Provides efficient columnar data serialization using apache-arrow, ideal for analytical workloads and large datasets.
Features
- Zero-copy serialization - No unnecessary memory allocation
- Configurable IPC format - Stream (default) or File format
- Input validation - Can be disabled for maximum performance
- Metrics collection - Optional throughput monitoring
- Cross-language - Compatible with PyArrow, Arrow C++, etc.
- Type-safe - Full TypeScript support
Performance
| Metric | Value | | ---------------------- | ------------------------ | | Throughput | >1M rows/second | | Serialization overhead | Near-zero (zero-copy) | | Memory overhead | Minimal (reuses buffers) | | Stream format overhead | ~100-200 bytes |
Installation
npm install @procwire/codec-arrow apache-arrowNote: apache-arrow is a peer dependency and must be installed separately.
Quick Start
Basic Usage
import { tableFromArrays } from "apache-arrow";
import { ArrowCodec } from "@procwire/codec-arrow";
const codec = new ArrowCodec();
const table = tableFromArrays({
id: [1, 2, 3],
name: ["Alice", "Bob", "Charlie"],
score: [95.5, 87.3, 92.1],
});
// Serialize (zero-copy!)
const buffer = codec.serialize(table);
// Deserialize
const decoded = codec.deserialize(buffer);
console.log(decoded.numRows); // 3High-Performance Mode
import { createFastArrowCodec } from "@procwire/codec-arrow";
// For trusted environments - validation disabled
const codec = createFastArrowCodec("stream");
// Process data at maximum throughput
for (const table of tables) {
const buffer = codec.serialize(table);
channel.send(buffer);
}With Metrics
import { createMonitoredArrowCodec } from "@procwire/codec-arrow";
const codec = createMonitoredArrowCodec();
// Process data...
for (const table of tables) {
codec.serialize(table);
}
// Check throughput
const metrics = codec.metrics!;
console.log(`Processed: ${metrics.rowsSerialized.toLocaleString()} rows`);
console.log(`Data size: ${(metrics.bytesSerialised / 1024 / 1024).toFixed(2)} MB`);
console.log(`Errors: ${metrics.serializeErrors}`);File Format (Random Access)

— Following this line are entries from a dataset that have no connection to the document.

@[simp] theorem enterSuspension_monitor_actual (c : SuspendCause) (s : State) :
    (enterSuspension c s).monitor.actual = s.monitor.actual := by
  unfold enterSuspension; dsimp only; split <;> simp
@[simp] theorem enterSuspension_monitor_plan (c : SuspendCause) (s : State) :
    (enterSuspension c s).monitor.plan = s.monitor.plan := by
  unfold enterSuspension; dsimp only; split <;> simp
@[simp] theorem enterSuspension_monitor_trial (c : SuspendCause) (s : State) :
    (enterSuspension c s).monitor.trial = s.monitor.trial := by
  unfold enterSuspension; dsimp only; split <;> simp
@[simp] theorem enterSuspension_monitor_first (c : SuspendCause) (s : State) :
    (enterSuspension c s).monitor.first = s.monitor.first := by
  unfold enterSuspension; dsimp only; split <;> simp
@[simp] theorem enterSuspension_monitor_next (c : SuspendCause) (s : State) :
    (enterSuspension c s).monitor.next = s.monitor.next := by
  unfold enterSuspension; dsimp only; split <;> simp
@[simp] theorem enterSuspension_monitor_stopCount (c : SuspendCause) (s : State) :
    (enterSuspension c s).monitor.stopCount = s.monitor.stopCount := by
  unfold enterSuspension; dsimp only; split <;> simp
@[simp] theorem enterSuspension_monitor_caution (c : SuspendCause) (s : State) :
    (enterSuspension c s).monitor.caution = s.monitor.caution := by
  unfold enterSuspension; dsimp only; split <;> simp
@[simp] theorem enterSuspension_monitor_stop (c : SuspendCause) (s : State) :
    (enterSuspension c s).monitor.stop = s.monitor.stop := by
  unfold enterSuspension; dsimp only; split <;> simp

@[simp] theorem enterSuspension_gate_window (c : SuspendCause) (s : State) :
    (enterSuspension c s).gate.window = s.gate.window := by
  unfold enterSuspension; dsimp only; split <;> simp
@[simp] theorem enterSuspension_gate_inhibit (c : SuspendCause) (s : State) :
    (enterSuspension c s).gate.inhibit = s.gate.inhibit := by
  unfold enterSuspension; dsimp only; split <;> simp

@[simp] theorem endSuspension_powered  (s : State) : (endSuspension s).powered = s.powered := by simp [endSuspension]
@[simp] theorem endSuspension_restartArmed  (s : State) :
    (endSuspension s).restartArmed = s.restartArmed := by simp [endSuspension]
@[simp] theorem endSuspension_mode  (s : State) : (endSuspension s).mode = s.mode := by simp [endSuspension]
@[simp] theorem endSuspension_time  (s : State) : (endSuspension s).time = s.time := by simp [endSuspension]
@[simp] theorem endSuspension_nvm  (s : State) : (endSuspension s).nvm = s.nvm := by simp [endSuspension]
@[simp] theorem endSuspension_ship  (s : State) : (endSuspension s).ship = s.ship := by simp [endSuspension]
@[simp] theorem endSuspension_settings  (s : State) :
    (endSuspension s).settings = s.settings := by simp [endSuspension]
@[simp] theorem endSuspension_origin  (s : State) : (endSuspension s).origin = s.origin := by simp [endSuspension]
@[simp] theorem endSuspension_committing  (s : State) :
    (endSuspension s).committing = s.committing := by simp [endSuspension]
@[simp] theorem endSuspension_storing  (s : State) : (endSuspension s).storing = s.storing := by simp [endSuspension]
@[simp] theorem endSuspension_cond  (s : State) : (endSuspension s).cond = s.cond := by simp [endSuspension]
@[simp] theorem endSuspension_snapshot  (s : State) :
    (endSuspension s).snapshot = s.snapshot := by simp [endSuspension]
@[simp] theorem endSuspension_snapshotOp  (s : State) :
    (endSuspension s).snapshotOp = s.snapshotOp := by simp [endSuspension]
@[simp] theorem endSuspension_image  (s : State) : (endSuspension s).image = s.image := by simp [endSuspension]
@[simp] theorem endSuspension_eval  (s : State) : (endSuspension s).eval = s.eval := by simp [endSuspension]
@[simp] theorem endSuspension_frames  (s : State) : (endSuspension s).frames = s.frames := by simp [endSuspension]
@[simp] theorem endSuspension_gate  (s : State) : (endSuspension s).gate = s.gate := by simp [endSuspension]
@[simp] theorem endSuspension_ballast  (s : State) : (endSuspension s).ballast = s.ballast := by simp [endSuspension]
@[simp] theorem endSuspension_freeCount  (s : State) :
    (endSuspension s).freeCount = s.freeCount := by simp [endSuspension]
@[simp] theorem endSuspension_pending  (s : State) : (endSuspension s).pending = s.pending := by simp [endSuspension]
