/-! ### WellFormed: for each check a term it refuses -/

theorem test_wf_refuses_wide_fields :
    ([.writeShipData 256 0 [], .writeShipData 1 256 [], .writeShipData 1 0 (zeroBytes 239), .readShipData 256 0,
      .readShipData 1 256, .writeSetting 256 0, .writeSetting 1 4294967296, .readSetting 256, .controlLine 256 0 0,
      .controlLine 0 256 0, .controlLine 0 0 256, .clearLineStatus 256, .unplanLot 65536, .removeLot 65536,
      .markDischarge 65536, .unmarkDischarge 65536, .acceptWeight 65536, .readLot 65536, .querySlot 65536,
      .insertInSequence 65536 1 0, .insertInSequence 1 256 0, .insertInSequence 1 1 65536, .removeFromSequence 65536,
      .readSequence 256, .setTankManual 256 0 0, .setTankManual 0 4294967296 0, .setTankManual 0 0 65536,
      .setTankTarget 256 none, .setTankTarget 0 (some ⟨4294967296, 0⟩), .setTankTarget 0 (some ⟨0, 65536⟩),
      .addMoves (zeroBytes 28), .addMoves (zeroBytes 241), .readResults 256 0 0 0, .readResults 0 256 0 0,
      .readResults 0 0 256 0, .readResults 0 0 0 256, .readViolations 256 0, .readViolations 0 256,
      .readSnapshotPage 256, .writeImagePage 256 (zeroBytes 224), .writeImagePage 0 (zeroBytes 223),
      .hookReport 4294967296 ⟨0, 0, 0⟩, .tankReport (zeroBytes 7), .tankReport (zeroBytes 241),
      .requestTransfer 256 0 0, .requestTransfer 0 256 0, .requestTransfer 0 0 4294967296, .endTransfer 256,
      .cancelTransfer 256, .readTransfers 256, .setNoticeMask 65536 0, .setNoticeMask 0 256] : List Request).all
      (fun r => !r.wf) = true := by decide +kernel

theorem test_wf_refuses_wide_records :
    ([.planLot ⟨65536, 0, ⟨⟨0, 0, 0⟩, 0⟩, none⟩, .planLot ⟨1, 4294967296, ⟨⟨0, 0, 0⟩, 0⟩, none⟩,
      .planLot ⟨1, 1, ⟨⟨2147483648, 0, 0⟩, 0⟩, none⟩, .planLot ⟨1, 1, ⟨⟨0, -2147483649, 0⟩, 0⟩, none⟩,
      .planLot ⟨1, 1, ⟨⟨0, 0, 2147483648⟩, 0⟩, none⟩, .planLot ⟨1, 1, ⟨⟨0, 0, 0⟩, 256⟩, none⟩,
      .planLot ⟨1, 1, ⟨⟨0, 0, 0⟩, 0⟩, some ⟨65536, 1⟩⟩, .planLot ⟨1, 1, ⟨⟨0, 0, 0⟩, 0⟩, some ⟨1, 65536⟩⟩,
      .placeLot ⟨65536, none, ⟨⟨0, 0, 0⟩, 0⟩, none⟩, .placeLot ⟨1, some 4294967296, ⟨⟨0, 0, 0⟩, 0⟩, none⟩,
      .placeLot ⟨1, none, ⟨⟨0, 0, 0⟩, 256⟩, none⟩, .placeLot ⟨1, none, ⟨⟨0, 0, 0⟩, 0⟩, some ⟨65536, 1⟩⟩,
      .requestLift ⟨65536, 1, ⟨0, 0, 0⟩, none, none⟩, .requestLift ⟨1, 256, ⟨0, 0, 0⟩, none, none⟩,
      .requestLift ⟨1, 1, ⟨2147483648, 0, 0⟩, none, none⟩,
      .requestLift ⟨1, 1, ⟨0, 0, 0⟩, some ⟨⟨0, 0, 0⟩, 256⟩, none⟩,
      .requestLift ⟨1, 1, ⟨0, 0, 0⟩, none, some ⟨256, 1⟩⟩, .requestLift ⟨1, 1, ⟨0, 0, 0⟩, none, some ⟨2, 4294967296⟩⟩,
      .landingReport ⟨true, some ⟨⟨0, 0, 0⟩, 256⟩⟩, .hookReport 0 ⟨0, 0, 2147483648⟩] : List Request).all
      (fun r => !r.wf) = true
    ∧ Instr.wf (.tankBecomesStale 48) = false ∧ Instr.wf (.transferRequestTimeout 0) = false
    ∧ Instr.wf (.transferRequestTimeout 256) = false ∧ Instr.wf (.unplanLot .l0 0 65536) = false := by decide +kernel

/-! ### Decode: payloads written byte by byte from R190 and R191, one family after another -/

theorem test_decode_stores :
    Request.decode 0x02#8 (w [9, 3, 0, 0, 0, 1, 0, 0, 1, 0, 0, 1, 0, 0])
      = some (.writeShipData 9 3 (w [0, 0, 0, 1, 0, 0, 1, 0, 0, 1, 0, 0]))
    ∧ Request.decode 0x03#8 (w [6, 47]) = some (.readShipData 6 47)
    ∧ Request.decode 0x05#8 (w [0x33, 0, 0, 0x07, 0xD0]) = some (.writeSetting 0x33 2000)
    ∧ Request.decode 0x08#8 (w [1, 2, 1]) = some (.controlLine 1 2 1)
    ∧ Request.decode 0x0A#8 [] = some .restart := by decide +kernel

theorem test_decode_lots :
    Request.decode 0x10#8 (w [0x02, 0x6C, 1, 3, 0, 0, 0xEA, 0x60, 0, 0, 0xF2, 0x30, 0xFF, 0xFF, 0xF0, 0x60,
        0, 0, 0x30, 0xD4, 0x0B, 0xB8, 0x07, 0xD0])
      = some (.planLot ⟨620, 60000, ⟨⟨62000, -4000, 12500⟩, 3⟩, some ⟨3000, 2000⟩⟩)
    ∧ Request.decode 0x12#8 (w [0x01, 0x2D, 1, 4, 0, 4, 0xE2, 0, 0, 1, 0x11, 0x70, 0, 0, 0x07, 0xD0,
        0, 0, 0x23, 0x28, 9, 9, 9, 9])
      = some (.placeLot ⟨301, some 320000, ⟨⟨70000, 2000, 9000⟩, 4⟩, none⟩)
    ∧ Request.decode 0x16#8 (w [0x01, 0x2D]) = some (.acceptWeight 301) := by decide +kernel

theorem test_decode_sequence_and_tanks :
    Request.decode 0x19#8 (w [0x01, 0x31, 2, 0xFF, 0xFF]) = some (.insertInSequence 305 2 65535)
    ∧ Request.decode 0x1C#8 (w [3, 0, 2, 0x49, 0xF0, 0x03, 0xE8]) = some (.setTankManual 3 150000 1000)
    ∧ Request.decode 0x1D#8 (w [5, 1, 0, 3, 0x0D, 0x40, 0x04, 0x01]) = some (.setTankTarget 5 (some ⟨200000, 1025⟩))
    ∧ Request.decode 0x1D#8 (w [5, 0xFE, 0, 3, 0x0D, 0x40, 0x04, 0x01]) = some (.setTankTarget 5 none) := by
  decide +kernel

theorem test_decode_trial_and_readout :
    Request.decode 0x21#8 (w (1 :: 2 :: 0x01 :: 0x31 :: List.replicate 25 0))
      = some (.addMoves (w (1 :: 2 :: 0x01 :: 0x31 :: List.replicate 25 0)))
    ∧ Request.decode 0x28#8 (w [2, 3, 1, 1]) = some (.readResults 2 3 1 1)
    ∧ Request.decode 0x29#8 (w [1, 5]) = some (.readViolations 1 5)
    ∧ Request.decode 0x33#8 (7#8 :: zeroBytes 224) = some (.writeImagePage 7 (zeroBytes 224)) := by decide +kernel

theorem test_decode_lifts :
    Request.decode 0x40#8 (w ([0x02, 0xBC, 1, 2, 0, 0, 0xF2, 0x30, 0xFF, 0xFF, 0xC9, 0x50, 0, 0, 0x84, 0xD0]
        ++ List.replicate 13 0 ++ [2, 0, 6, 0xDD, 0xD0]))
      = some (.requestLift ⟨700, 1, ⟨62000, -14000, 34000⟩, none, some ⟨2, 450000⟩⟩)
    ∧ Request.decode 0x42#8 (w [0, 0, 0xF0, 0x3C, 0, 0, 0xF2, 0x30, 0xFF, 0xFF, 0xC9, 0x50, 0, 0, 0x84, 0xD0])
      = some (.hookReport 61500 ⟨62000, -14000, 34000⟩)
    ∧ Request.decode 0x43#8 (w [3, 0, 0, 0xF2, 0x94, 0xFF, 0xFF, 0xF0, 0x60, 0, 0, 0x30, 0xD4, 3])
      = some (.landingReport ⟨true, some ⟨⟨62100, -4000, 12500⟩, 3⟩⟩) := by decide +kernel

theorem test_decode_ballast_and_notices :
    Request.decode 0x48#8 (w [1, 4, 0, 0, 0x9C, 0x72, 0x04, 0x01])
        = some (.tankReport (w [1, 4, 0, 0, 0x9C, 0x72, 4, 1]))
    ∧ readingsOf (w [1, 4, 0, 0, 0x9C, 0x72, 0x04, 0x01]) = some [⟨4, 40050, 1025⟩]
    ∧ Request.decode 0x49#8 (w [0xFF, 4, 0, 0, 0xEA, 0x60]) = some (.requestTransfer 255 4 60000)
    ∧ Request.decode 0x50#8 (w [0x0F, 0xFF, 1]) = some (.setNoticeMask 0x0FFF 1) := by decide +kernel

/-- R190: an unknown kind; R188: a wrong length; R189: a kind with the high bit set. -/
theorem test_decode_refuses :
    Request.decode 0x0B#8 [] = none ∧ Request.decode 0x10#8 (zeroBytes 23) = none
    ∧ Request.decode 0x21#8 (zeroBytes 28) = none ∧ Request.decode 0x91#8 (zeroBytes 2) = none
    ∧ Request.decode 0x01#8 [0#8] = none := by decide +kernel

/-! ### Frames (chapter 10, R189) -/

/-- The generator of R173 with the register at 0xFFFF and no inversion, over the nine digits "123456789": 0x29B1. -/
theorem test_crc_of_digits : crc (w [0x31, 0x32, 0x33, 0x34, 0x35, 0x36, 0x37, 0x38, 0x39]) = 0x29B1#16 := by
  decide +kernel

theorem test_wire_layout :
    (Frame.wire ⟨0x17#8, 9#8, w [1, 45]⟩).take 6 = w [0xA7, 2, 0x17, 9, 1, 45]
    ∧ (Frame.wire ⟨0x17#8, 9#8, w [1, 45]⟩).length = 8 := by decide +kernel
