-- ==== Sys2Proof/WellFormed.lean ====
section
/-! DEFINITION. Well-formed instructions: a raw word kept by an "unassigned" row is one of that
row's words (spec 30_encoding.md R89, R99), a display branch's operand has `DBLOCK_BITS` bits (R97),
and a combination to which R105 gives a name is written by that name (notes/assumptions 2), so that
every word has one spelling. -/

namespace Sys2Proof

/-- The micro-operation words of class 1 that R105 names, bits in the order NH, ODA, CML, CLL, IAC,
CMA, CLA. -/
def namedOprs : List (Bool × Bool × Bool × Bool × Bool × Bool × Bool) :=
  [(false, false, false, false, false, false, false),  -- HLT
   (true, false, false, false, false, false, false),   -- NOP
   (true, false, false, false, false, false, true),    -- CLA
   (true, false, false, false, false, true, false),    -- CMA
   (true, false, false, false, false, true, true),     -- STA
   (true, false, false, false, true, false, false),    -- IAC
   (true, false, false, false, true, false, true),     -- COA
   (true, false, false, false, true, true, false),     -- CIA
   (true, false, false, true, false, false, false),    -- CLL
   (true, false, false, true, false, false, true),     -- CAL
   (true, false, true, false, false, false, false),    -- CML
   (true, false, true, true, false, false, false),     -- STL
   (true, true, false, false, false, false, false),    -- ODA
   (true, true, false, false, false, false, true)]     -- LDA

/-- R105 names a class 3 word with exactly one condition bit. -/
def singleConditions : List (BitVec 9) :=
  [0x001, 0x002, 0x004, 0x008, 0x010, 0x020, 0x040, 0x080, 0x100]

/-- The display micro-operation words that R105 names: no micro-operation but one of the first
seven with no function, or a function alone with any constant (DSTS, DSTB, DLPN). -/
def namedDoprs : List (Bool × Bool × Bool × Bool × Bool × Bool × Bool × Bool) :=
  [(false, false, false, false, false, false, false, false),  -- DHLT
   (true, false, false, false, false, false, false, false),   -- DNOP
   (true, true, false, false, false, false, false, false),    -- DHVC
   (true, false, true, false, false, false, false, false),    -- DIXM
   (true, false, false, true, false, false, false, false),    -- DIYM
   (true, false, false, false, true, false, false, false),    -- DDXM
   (true, false, false, false, false, true, false, false),    -- DDYM
   (true, false, false, false, false, false, true, false),    -- DRJM
   (true, false, false, false, false, false, false, true)]    -- DDSP

/-- A display micro-operation word that R105 names. -/
def isNamedDopr (bits : Bool × Bool × Bool × Bool × Bool × Bool × Bool × Bool) (f c : BitVec 2) :
    Bool :=
  (f == 0 && c == 0 && namedDoprs.contains bits)
    || (f != 0 && bits == (true, false, false, false, false, false, false, false))

/-- `WellFormed` of an instruction, given `DBLOCK_BITS`; every other constructor is well formed with
any operands. -/
def Instr.wf (dblockBits : Nat) : Instr → Bool
  | .opr nh b5 b4 b3 b2 b1 b0 => !(namedOprs.contains (nh, b5, b4, b3, b2, b1, b0))
  | .ral on cnt => !(on && cnt == 0)
  | .skp _ cond => !(singleConditions.contains cond)
  | .iot code => !(displayCodes.contains code)
  | .dopr nh sync ixm iym dxm dym rjm dsp f c =>
      !(isNamedDopr (nh, sync, ixm, iym, dxm, dym, rjm, dsp) f c)
  | .djms a | .djmp a => decide (a.toNat < 2 ^ dblockBits)
  | .unassignedIot w => w &&& 0xFE00 == 0x8200
  | .unassignedShift w => w &&& 0xFE00 == 0x8600
  | .unassignedOrder3 w => w &&& 0x7800 == 0x1800
  | .unassignedOrder8 w => w &&& 0x7800 == 0x4000
  | .unassignedDisplay w => w &&& 0x7000 == 0x7000 && w &&& sgr1Mask != sgr1Match
  | _ => true

end Sys2Proof
end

import { createFileArrowCodec } from "@procwire/codec-arrow";
import { writeFileSync } from "fs";
const codec = createFileArrowCodec();
const buffer = codec.serialize(table);
// Write to disk - format supports random access
writeFileSync("data.arrow", buffer);API Reference
ArrowCodec
Main codec class implementing SerializationCodec<Table>.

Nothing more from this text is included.